/-- One lookup. -/
def Dev.smcLookup (d : Dev) (q : SmcReq) : Dev :=
  if !d.smcUsed then (if d.smcHeld q then d.smcWait q else d.smcBypass q)
  else match d.missOf q.la with
    | some m => d.secondaryMiss q m
    | none =>
      if d.smcHeld q then d.smcWait q
      else match d.lineWay q.la with
        | some w => ((d.smcCount q true).serveLine q w.data).smcTrain q false
        | none =>
          match d.smc.evict.find? fun e => e.la = q.la with
          | none => d.demandMiss q
          | some e => match q.op with
            | .read => ((d.smcCount q true).serveLine q e.data).smcTrain q false
            | .write _ _ =>
              let issued := decide (d.smc.evict.head? = some e)
              match (if issued || !d.smcAllocates then none else d.victimFor q.r q.la) with
              | some (v, _) => (((d.reclaim q e v).smcCount q true).serveLine q e.data).smcTrain q false
              | none => d.smcWait q

/-- The requests that wait are looked up again, in arrival order. -/
def Dev.smcRetry (d : Dev) : Dev :=
  let ws := d.smc.waiting
  forEach ws (fun q d => d.smcLookup q) (d.updSmc fun s => { s with waiting := [] })

/-! ### Replay and FAULT (R190 to R192) -/

/-- SMC enters FAULT: it drains, and bypasses from then on (R192). -/
def Dev.smcFault (d : Dev) : Dev :=
  if d.blkState .smc = stFault then d
  else
    let d := ((d.setState .smc stFault).errUncorr .smc 5).causeBit .smc 19
    ((d.smcWalkFrom0).squall .smc 0x21 (d.free % 2001)).nextFree

/-- Stripes become SUSPECT, their generation to be learned from the first tag block read (R123, R192, R352). -/
def Dev.suspectLost (d : Dev) (a : Nat) (ts : List Nat) : Dev :=
  forEach (ts.filter fun t => decide (t < (d.geo a).stripes)) (fun t d =>
    d.updStripe a t fun r => { r with state := ssSuspect, genUnknown := true }) d

/-- The marks that the Deferred Error Table gives a stripe (R352). -/
def Dev.marksFromDet (d : Dev) (a t : Nat) : List LostMark :=
  (d.dram.det.filter fun e => e.array = a).flatMap fun e =>
    ((List.range e.count).filter fun i => (d.place e.volume (e.lba + i)).t = t).map fun i => ⟨e.volume, e.lba + i, e.asn, e.ts⟩

/-- Stripes that have an entry in one line at most: 9 bytes for each 4 (R125, R180). -/
def lineStripes : Nat := 60

/-- A table's line whose update is lost is rebuilt from its source (R352): the model's own tables stand beside the lines, so the
event says which table it is. Member states, the intent directory and the indices follow from what the model holds, and
unit records are on the members as they change: only those of members that cannot be read are missing
(DESIGN CHOICE, log entry 29). -/
def Dev.rebuildTable (d : Dev) : MetaTable → Dev
  | .stripes a first n => d.suspectLost a ((List.range (min n lineStripes)).map (first + ·))
  | .lostMarks a first n =>
    forEach ((List.range (min n lineStripes)).map (first + ·)) (fun t d =>
      let ms := d.marksFromDet a t
      if ms = [] then (d.suspectLost a [t]).updStripe a t fun r => { r with lost := [] }
      else d.updStripe a t fun r => { r with lost := ms }) d
  | .remap a =>
    d.updDram fun m => { m with
      unitRecs := Tbl.put m.unitRecs a ((Tbl.getD m.unitRecs a []).filter fun x => d.memberPresent a (x.1 / 2 ^ 30)) }
  | .unitRecs a i c n =>
    let cs := (List.range (min n lineStripes)).map (c + ·)
    let d := if d.memberPresent a i then d else forEach cs (fun c d => d.setUnitRec a i c {}) d
    d.suspectLost a (cs.flatMap fun c => (List.range (d.geo a).spc).map fun s => c * (d.geo a).spc + s)
  | .members _ | .intents | .indices => d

----------

GOAL OF THE EXERCISE »
Everything from the first line of the listing above through the line holding "v).smcCount q true).serveLine q e.data).smcTrain q false" must be retyped exactly; nothing else belongs in the reply.

RESPONSE BOX »
/-- One lookup. -/
def Dev.smcLookup (d : Dev) (q : SmcReq) : Dev :=
  if !d.smcUsed then (if d.smcHeld q then d.smcWait q else d.smcBypass q)
  else match d.missOf q.la with
    | some m => d.secondaryMiss q m
    | none =>
      if d.smcHeld q then d.smcWait q
      else match d.lineWay q.la with
        | some w => ((d.smcCount q true).serveLine q w.data).smcTrain q false
        | none =>
          match d.smc.evict.find? fun e => e.la = q.la with
          | none => d.demandMiss q
          | some e => match q.op with
            | .read => ((d.smcCount q true).serveLine q e.data).smcTrain q false
            | .write _ _ =>
              let issued := decide (d.smc.evict.head? = some e)
              match (if issued || !d.smcAllocates then none else d.victimFor q.r q.la) with
              | some (v, _) => (((d.reclaim q e v).smcCount q true).serveLine q e.data).smcTrain q false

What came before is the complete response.